Companies or organizations can carry out transactions more efficiently. People can run personal errands like pay bills or register information with just a few mouse clicks or taps on a screen. Today, it seems as though there is nothing you can’t do online – from selling products to learning a new skill, everything is accessible on the internet.
However, for all its advantages, digital data storage also comes with one big disadvantage: running the risk of a data breach. And one of the ways that companies and individuals become vulnerable to the exploitation of confidential data (credit card fraud, identity theft, to name a few examples of data-related crimes) is when they dispose of, sell, or give away their devices.
What Is Data Destruction Policy?
A data destruction policy is a set of guidelines that specifies how an organization will retain the data collected from customers as well as all the details of how the data will be destroyed when it is no longer required. Data destruction policy must be succinct and contain precise details about the procedures to follow for data destruction, details of storage media, and the guidelines to follow at an organizational level. The data destruction policy of a company contains the following:
- Scope of the Data Destruction Policy.
- Procedures Used to Destroy Data.
- What Devices Will be Sanitized?
- Who Will Handle the Data Destruction?
- A version of Policy and updates (if any).
Every organization will have its own version that makes the most sense for its business models but these are some of the things that will be present in a data destruction policy one way or another.
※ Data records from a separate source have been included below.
/-- Started commands of a region marked (11 R240, 12 R267). -/
def State.markStarted (s : State) (a d : Nat) : State :=
  let m := Cmd.mark a d
  let s1 := (s.poisonHeld a d).mapForge (forgeOf a) (fun g =>
    { g with
      execs := g.execs.map (fun x => { x with cmd := m x.cmd }),
      transfer := g.transfer.map (fun t => { t with cmd := t.cmd.map m }),
      drains := g.drains.map (fun p => { p with cmd := m p.cmd }),
      probe := match g.probe with
        | .reference f k => .reference f (k.map m)
        | .update f k e p => .update f (k.map m) e p
        | .none => .none })
  let s2 := s1.mapDie (dieOf a) (fun d' =>
    { d' with tongs := d'.tongs.map (fun e => (e.1, { e.2 with cmd := m e.2.cmd })),
              swage := d'.swage.map (fun e => (e.1, { e.2 with cmd := m e.2.cmd })) })
  { s2 with colls := s2.colls.map (fun o => (o.1, o.2.map (fun x => { x with cmd := m x.cmd }))) }

/-- The handler, at an address whose low bits a PC does not have (04 R77), begins once every started command of the region has ended. -/
def State.unwindEnd (s : State) (a : Nat) : State :=
  let c := s.coreAt a
  match c.unwinding with
  | none => s
  | some syn =>
    let d := c.crdepth.toNat
    if (s.startedOf a).any (Cmd.inRegion a d) then s
    else s.mapCore a (fun c =>
      { (c.setPc (canon (nth 0 c.crh.toList (d - 1) &&& 0xFFFFFFFFFFFFFFFC))) with
        crsyn := syn, crdepth := BitVec.ofNat 3 (d - 1), unwinding := none, wait := none })

/-- The unwind of the innermost region of a core. -/
def State.unwind (s : State) (a : Nat) (syn : Word) : State :=
  let d := (s.coreAt a).crdepth.toNat
  let s1 := s.mapCore a (fun c =>
    let c0 := ({ c.abandon with scoreboard := [] } : Core).flushBuf
    let c1 := (c.q0.filter (Cmd.inRegion a d)).foldl (fun c k => match k.record with | some r => c.releaseRecord r | none => c) c0
    { (c1.cancelAll (Cmd.inRegion a d)) with unwinding := some syn, wait := some .commands })
  (s1.markStarted a d).unwindEnd a

end Sys2Proof.Machine
end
Importance of Data Destruction Policy
A data destruction policy is very important for the organization that is handling the data and its customers as well. Sensitive information related to peoples’ finances, health status, and personal info could leak out as a result of unsafe IT Asset disposal practices. This is why governments around the world have strict requirements about data retention and data destruction. If businesses do not comply with such regulations, they might pay a hefty price in loss of reputation and trust by customers. Let us explore why having a data disposal policy is important for an organization:
- Upholding Customer’s Privacy
It is just ethical and moral to handle customers’ data securely. The banking sector, the healthcare sector as well as any other company handling users’ data have a responsibility to uphold users’ privacy. A Data destruction policy effectively formulates the boundary of data retention, the scope of data destruction, and how the data sanitization will take place.
- Promoting Business Image
Having a proper data disposal policy is likely to develop a positive image of a company as customers are increasingly aware of privacy rights and choose credible businesses. Developing a data destruction policy and branding it to the people can have a tremendous positive impact on the business image and contribute to revenue accordingly.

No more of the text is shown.